## [Task instructions]
Among the lines below, copy exactly those from the one with "slot (R20). -/" through the one with "address (R61). -/", counting both ends.

(Saved entries)
/-! ### Every command completes -/

/-- The engine's turn leaves the block idle, and what is pending alone (R40). -/
theorem engineTurn_next (s : State) :
    ∃ t, engineTurn s = .next t ∧ t.busy = false ∧ t.cfg = s.cfg ∧ t.moves = s.moves := by
  cases hb : s.busy with
  | false => exact ⟨s, engineTurn_of_idle hb, hb, rfl, rfl⟩
  | true =>
    obtain ⟨u, -, hu⟩ := engineTurn_determined s
    exact ⟨u.apply s, hu s hb rfl (.refl _ s), u.apply_busy s, u.apply_cfg s, u.apply_moves s⟩

theorem writeCmd_moves (c : Word) (s : State) : (s.writeCmd c).moves = s.moves := by
  obtain ⟨-, he⟩ | ⟨-, he⟩ := writeCmd_cases c s <;> rw [he]
  · rw [State.overrun_moves]
  · rw [State.accept_moves]

theorem writeReg_moves (r : Reg) (j : Nat) (v : Word) (s : State) : (writeReg r j v s).moves = s.moves := by
  obtain he | ⟨-, -, he⟩ | ⟨-, -, he⟩ | ⟨-, -, he⟩ | ⟨-, he⟩ | ⟨-, he⟩ | ⟨-, he⟩ := writeReg_cases r j v s <;> rw [he]
  · rw [State.writeCtrl_moves]
  · exact writeCmd_moves v s
  · rw [State.writeStatus_moves]

theorem State.supports_of_cfg {s t : State} (h : t.cfg = s.cfg) {m : Move} (hm : s.Supports m) : t.Supports m := by
  cases m with
  | access a => cases a <;> exact (congrArg (supported · _ _) h).trans hm
  | _ => trivial

/-- A supported move takes one step (R66), which leaves the other moves and the parameters alone. -/
theorem step_supported {s : State} {m : Move} {ms : List Move} (h : s.moves = m :: ms) (hm : s.Supports m) :
    ∃ t, step s = .next t ∧ t.cfg = s.cfg ∧ t.moves = ms := by
  rw [step_cons h, popMove_of_cons h]
  cases m with
  | engine =>
    obtain ⟨t, ht, -, hcfg, hmoves⟩ := engineTurn_next { s with moves := ms }
    exact ⟨t, ht, hcfg, hmoves⟩
  | access a =>
    cases a with
    | read addr bytes => exact ⟨_, if_pos hm, rfl, rfl⟩
    | write addr bytes v => exact ⟨_, if_pos hm, writeReg_cfg _ _ _ _, writeReg_moves _ _ _ _⟩
  | reset => exact ⟨_, rfl, rfl, rfl⟩

/-- Settles O59, by induction on the pending moves: each takes a step, and the engine's turn comes last. -/
theorem everyCommandCompletesInTheEnd : Obligations.EveryCommandCompletesInTheEnd := by
  intro s hs
  generalize hm : s.moves = ms at hs
  induction ms generalizing s with
  | nil =>
    obtain ⟨t, ht, hbusy, -, hmoves⟩ := engineTurn_next s
    exact ⟨t, by rw [List.length_nil, run_succ 0 ((step_nil hm).trans ht), run_zero], hbusy, hmoves.trans hm⟩
  | cons m ms ih =>
    obtain ⟨hhead, hrest⟩ := List.forall_mem_cons.mp hs
    obtain ⟨t, ht, hcfg, hmoves⟩ := step_supported hm hhead
    rw [List.length_cons, run_succ _ ht]
    exact ih t hmoves fun m hm => State.supports_of_cfg hcfg (hrest m hm)

end Sys2Proof.Machine
end

section
/-! SUPPORT. What one step can change, and who changes it (R20, R24, R34, R73). -/

namespace Sys2Proof.Machine

/-- The next step is the engine's turn: it is the next move, or nothing is pending (R72, R240; log 4). -/
abbrev State.EngineNext (s : State) : Prop := s.moves = [] ∨ s.moves.head? = some .engine

/-- The next step is a host write of `v` at address `a` (R60). -/
abbrev State.WriteNext (s : State) (a : Nat) (v : Word) : Prop := s.moves.head? = some (.access (.write a 4 v))

/-- Everything a step can do that stops for no fault, with what was next (R39, R40, R64, R65, R72, R230). -/
inductive StepEffect (s : State) : State → Prop where
  | unchanged : StepEffect s s.popMove
  | completion (u : Update) (hnext : s.EngineNext) (hbusy : s.busy = true) (hu : u.Allowed (decode s.lcmd)) :
      StepEffect s (u.apply s.popMove)
  | reset (hnext : s.moves.head? = some .reset) : StepEffect s s.popMove.resetBlock
  | read (v : Word) : StepEffect s (s.popMove.respond v)
  | writeCtrl (v : Word) : StepEffect s (s.popMove.writeCtrl v)
  | overrun (c : Word) (hnext : s.WriteNext (s.cfg.base + 0x0400) c) (hbusy : s.busy = true) :
      StepEffect s s.popMove.overrun
  | accept (c : Word) (hnext : s.WriteNext (s.cfg.base + 0x0400) c) (hbusy : s.busy = false) :
      StepEffect s (s.popMove.accept c)
  | writeStatus (v : Word) (hnext : s.WriteNext (s.cfg.base + 0x0600) v) : StepEffect s (s.popMove.writeStatus v)
  | writeOperand (addr : Nat) (v : Word) (a b c : Nat) (hnext : s.WriteNext addr v)
      (hslot : 4 ≤ (addr - s.cfg.base) / 0x200 ∧ (addr - s.cfg.base) / 0x200 ≤ 6) :
      StepEffect s (s.popMove.withOperands a b c)

theorem engineTurn_effect {s t : State} (hnext : s.EngineNext) (h : engineTurn s.popMove = .next t) :
    StepEffect s t := by
  cases hb : s.busy with
  | false => cases (engineTurn_of_idle (s := s.popMove) hb).symm.trans h; exact .unchanged
  | true =>
    obtain ⟨u, hu, hturn⟩ := engineTurn_determined s.popMove
    cases (hturn s.popMove hb rfl (.refl _ _)).symm.trans h
    exact .completion u hnext hb hu

/-- Each register but the reserved ones has one slot (R20). -/
theorem slot_regOfSlot : ∀ {k : Nat}, regOfSlot k ≠ .reserved → (regOfSlot k).slot = k
  | 0, _ | 1, _ | 2, _ | 3, _ | 4, _ | 5, _ | 6, _ | 7, _ | 8, _ | 9, _ | 10, _ | 11, _ => rfl
  | _ + 12, h => absurd rfl h

/-- A register's word has one supported address (R61). -/
theorem addr_eq_wordAddr {c : Config} {addr j : Nat} {r : Reg} (hs : supported c addr 4 = true)
    (hr : regOfSlot (slotOf (addr - c.base)) = r) (hj : wordIndex (addr - c.base) = j) (hne : r ≠ .reserved) :
    addr = wordAddr c r j := by
  obtain ⟨-, hle, hlt, h4⟩ := (supported_iff _ _ _).mp hs
  have hslot := slot_regOfSlot (hr ▸ hne)
  rw [hr] at hslot
  unfold slotOf at hslot
  unfold wordIndex at hj
  unfold wordAddr
  omega

/-- OP0 to OP2 are in slots 4 to 6 (R20). -/
theorem slotOf_operand {off : Nat} {r : Reg} (hr : regOfSlot (slotOf off) = r) (hop : r = .op0 ∨ r = .op1 ∨ r = .op2) :
    4 ≤ off / 0x200 ∧ off / 0x200 ≤ 6 := by
  have hslot : r.slot = off / 0x200 := hr ▸ slot_regOfSlot (by rw [hr]; rintro rfl; simp at hop)
  rw [← hslot]
  obtain rfl | rfl | rfl := hop <;> decide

## [Exercise result]
/-- Each register but the reserved ones has one slot (R20). -/
theorem slot_regOfSlot : ∀ {k : Nat}, regOfSlot k ≠ .reserved → (regOfSlot k).slot = k
  | 0, _ | 1, _ | 2, _ | 3, _ | 4, _ | 5, _ | 6, _ | 7, _ | 8, _ | 9, _ | 10, _ | 11, _ => rfl
  | _ + 12, h => absurd rfl h

/-- A register's word has one supported address (R61). -/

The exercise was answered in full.